- _EXERCISE BRIEF_: Once the line with "exact ⟨c, c1, hc, he, by" is found in the entries below, print it and each following line exactly, stopping after the line with "accessFits i r u upd = true := by"; print nothing else.
========================
-- ==== Sys2Proof/Laws/Access.lean ====
section
/-! SUPPORT. Accesses of local memory: which lanes pass the checks, what entering an access makes of the open chunk, and
what a word that accesses memory leaves. -/

namespace Sys2Proof.Machine

open Sys2Proof

/-- Entering an access changes signatures only. -/
theorem enterAccess_contents {c c1 : Chunk} {r w : List Nat} (h : enterAccess c r w = some c1) :
    c1.stores = c.stores ∧ c1.tags = c.tags ∧ c1.effs = c.effs := by
  unfold enterAccess at h
  dsimp only at h
  split at h
  · cases h; exact ⟨rfl, rfl, rfl⟩
  · split at h
    · cases h; exact ⟨rfl, rfl, rfl⟩
    · cases h

/-- With room, an access performs in the open chunk. -/
theorem memAccess_room {i : In} {w : Work} {r u : List Nat} {upd : Chunk → Chunk} (hw : w.g = i.g)
    (h : roomFor i r u upd) :
    ∃ c c1, i.g.cur = some c ∧ enterAccess c r u = some c1 ∧
      memAccess i w r u upd = { w with g := { w.g with cur := some (upd c1) } } := by
  obtain ⟨c, c1, hc, he, hf⟩ := h
  exact ⟨c, c1, hc, he, by simp [memAccess, hw, hc, he, hf]⟩

/-- Room for an access is what its meaning judges. -/
theorem accessFits_room {i : In} {r u : List Nat} {upd : Chunk → Chunk} (h : roomFor i r u upd) :
    accessFits i r u upd = true := by
  obtain ⟨c, c1, hc, he, hf⟩ := h
  simp [accessFits, hc, he, hf]

/-- Where all the accesses have room, all perform. -/
theorem performing_all {i : In} {as : List LaneAccess} {fits : List LaneAccess → Bool} (h : fits as = true) :
    performing i as fits = as := by
  simp [performing, h]

/-- What performs is the accesses of the first lanes. -/
theorem performing_prefix (i : In) (as : List LaneAccess) (fits : List LaneAccess → Bool) :
    performing i as fits <+: as := by
  unfold performing
  split
  · exact List.prefix_rfl
  · cases hf : List.find? (fun bs => !bs.isEmpty && fits bs) ((upto as.length).reverse.map (fun n => as.take n)) with
    | none => exact List.prefix_rfl
    | some bs =>
      obtain ⟨n, -, rfl⟩ := List.mem_map.1 (List.mem_of_find?_eq_some hf)
      exact List.take_prefix n as

@[simp] theorem endIfCut_self (as : List LaneAccess) (c : Chunk) : endIfCut as as c = c := by simp [endIfCut]

@[simp] theorem holdRest_self (as : List LaneAccess) (x : Wait) (w : Work) : holdRest as as x w = w := by
  simp [holdRest, setFates]

/-- The lanes that pass the checks and those that fail, as the meanings see them. -/
theorem checkLanes_eq (i : In) (addr : Nat → Word) (n align : Nat) :
    checkLanes i addr n align =
      ((passing i addr n align).map (fun e => (e.1, addr e.1, e.2)), (failing i addr n align).map (fun e => (e.1, (e.2.1, e.2.2)))) := by
  unfold checkLanes passing failing
  suffices h : ∀ (ls : List Nat) (a : List LaneAccess) (b : Table (Nat × Word)),
      ls.foldl (fun (acc : List LaneAccess × Table (Nat × Word)) l =>
        match checkLocal i.s i.t i.l (addr l) n align with
        | .ok p => (acc.1 ++ [(l, addr l, p)], acc.2)
        | .error e => (acc.1, acc.2 ++ [(l, e)])) (a, b) =
      (a ++ (ls.filterMap (fun k => (accessAt i addr n align k).map (fun p => (k, p)))).map (fun e => (e.1, addr e.1, e.2)),
       b ++ (ls.filterMap (fun k => match checkLocal i.s i.t i.l (addr k) n align with
          | .ok _ => none
          | .error e => some (k, e.1, e.2))).map (fun e => (e.1, (e.2.1, e.2.2)))) by
    have h0 := h i.act [] []
    simp only [List.nil_append] at h0
    exact h0
  intro ls
  induction ls with
  | nil => simp
  | cons k rest ih =>
    intro a b
    simp only [List.foldl_cons, List.filterMap_cons, accessAt]
    cases hk : checkLocal i.s i.t i.l (addr k) n align with
    | ok p => simp only [Option.map_some]; rw [ih]; simp [accessAt]
    | error e => simp only [Option.map_none]; rw [ih]; simp [accessAt]

theorem trapLanes_fates (w : Work) (ts : Table (Nat × Word)) (h : ∀ e ∈ w.fates, e.2 ≠ Fate.leave) :
    ∀ e ∈ (trapLanes w ts).fates, e.2 ≠ Fate.leave :=
  foldl_tput_mem ts w.fates (fun a => Fate.trap a.1 a.2) (· ≠ Fate.leave) h (by simp)

/-- A word that accesses memory: it enters its access, releases sources in `ls`, leaves vector results outstanding, adds
effects, and gives lanes fates other than leaving. -/
theorem access_completes {ins : Instr} {s : State} {f : Form} {i : In} (h : GroupIssues s f i) (r u : List Nat)
    (upd : Chunk → Chunk) (room : roomFor i r u upd) (ls : List Nat) (vs : List (Nat × Word)) (es : List Eff)
    (stores : List Host.Cell) (tags : List TagStore)
    (hupd : ∀ c c1, i.g.cur = some c → c1.stores = c.stores → c1.tags = c.tags → c1.effs = c.effs →
      (upd c1).stores = stores ++ c.stores ∧ (upd c1).tags = tags ++ c.tags ∧ (upd c1).effs = c.effs)
    (w : Work) (fates : Table Fate) (hf : ∀ e ∈ fates, e.2 ≠ Fate.leave)
    (hw : w = { addEffs (flyAll (onRegs (memAccess i (issueWork i) r u upd) (releaseSources i ls)) 0 vs) es with fates := fates })
    (he : exec ins s = .next (finish i w)) (Q : Group → Prop)
    (hQ : ∀ g, tget (finish i w).groups i.gid = some g → Q g) :
    Completes ins s i (fun g => VectorsPending i g ls (vs.map (·.1)) ∧
      ChunksGain i g stores tags es (resultsOf (released i ls).v 0 vs) ∧ SpecialsKept i g ∧ Q g) := by
  obtain ⟨c, c1, hc, hent, hmem⟩ := memAccess_room (w := issueWork i) rfl room
  obtain ⟨k1, k2, k3⟩ := enterAccess_contents hent
  obtain ⟨u1, u2, u3⟩ := hupd c c1 hc k1 k2 k3
  set w1 := onRegs (memAccess i (issueWork i) r u upd) (releaseSources i ls) with hw1
  have hg1 : w1.g = { i.g with regs := released i ls, cur := some (upd c1) } := by rw [hw1, hmem]; rfl
  obtain ⟨h1, h2, ⟨fl, h3⟩, ⟨n, h4⟩⟩ := flyAll_vector vs w1
  set w2 := flyAll w1 0 vs with hw2
  have hspec := releaseSources_special i ls i.g.regs
  have hcur : w2.g.cur = some (upd c1) := by rw [h3, hg1]
  have hopen : w2.g.cur.isSome = true := by rw [hcur]; rfl
  have pl : Plain i w := by
    rw [hw]
    refine ⟨?_, ?_, ?_, hf, ?_, ?_, ?_⟩
    · simp only [addEffs, onChunk]; rw [h4]; simp only [hw1, hmem, onRegs]; rfl
    · simp only [addEffs, onChunk]; rw [h4]; simp only [hw1, hmem, onRegs]; rfl
    · simp only [addEffs, onChunk]; rw [h4]; simp only [hw1, hmem, onRegs]; rfl
    · simp only [addEffs, onChunk]; rw [h4]; simp only [hw1, hmem, onRegs]; exact fun _ _ => rfl
    · simp only [addEffs, onChunk]; rw [h4]; simp only [hw1, hmem, onRegs]; rfl
    · simp only [addEffs, onChunk, standingOf]; rw [h3, hg1]
  obtain ⟨g, hg, q, rk⟩ := finish_plain h pl
  obtain ⟨e1, e2, e3⟩ := ownEffs_addEffs w2 es hopen
  have hinf : w2.g.inflight = i.g.inflight := by rw [h3, hg1]
  have own : ownStores w2.g = stores ++ ownStores i.g ∧ ownTags w2.g = tags ++ ownTags i.g ∧ ownEffs w2.g = ownEffs i.g := by
    simp [ownStores, ownTags, ownEffs, ownChunks, hcur, hinf, hc, u1, u2, u3]
  have hwg : w.g = (addEffs w2 es).g := by rw [hw]
  have hregs : w.g.regs = { released i ls with v := w2.g.regs.v } := by
    rw [hwg]; simp only [addEffs, onChunk]; rw [h3, hg1]
  refine ⟨_, g, he, hg, ⟨⟨?_, ?_, ?_⟩, ⟨?_, ?_, ?_, ?_⟩, ⟨?_, ?_, ?_, ?_, ?_⟩, hQ g hg⟩, rk⟩
  · rw [q.v, hregs]; simp only [h1, hg1]
  · rw [q.s, hregs]
  · rw [q.p, hregs]
  · rw [q.stores, hwg, e2, own.1]
  · rw [q.tags, hwg, e3, own.2.1]
  · rw [q.effs, hwg, e1, own.2.2]
  · rw [q.flights, hwg]
    have : (addEffs w2 es).g.flights = w2.g.flights := rfl
    rw [this, h2, hg1]
  · rw [q.tiles, hregs]; exact hspec.tiles
  · rw [q.accs, hregs]; exact hspec.accs
  · rw [q.masks, hregs]; exact hspec.masks
  · rw [q.unjoined, hregs]; exact hspec.unjoined
  · rw [q.trap, hregs]; simp only [released, hspec.trap]

end Sys2Proof.Machine
end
========================
- _RESPONSE BELOW_:
  exact ⟨c, c1, hc, he, by simp [memAccess, hw, hc, he, hf]⟩

/-- Room for an access is what its meaning judges. -/
theorem accessFits_room {i : In} {r u : List Nat} {upd : Chunk → Chunk} (h : roomFor i r u upd) :
    accessFits i r u upd = true := by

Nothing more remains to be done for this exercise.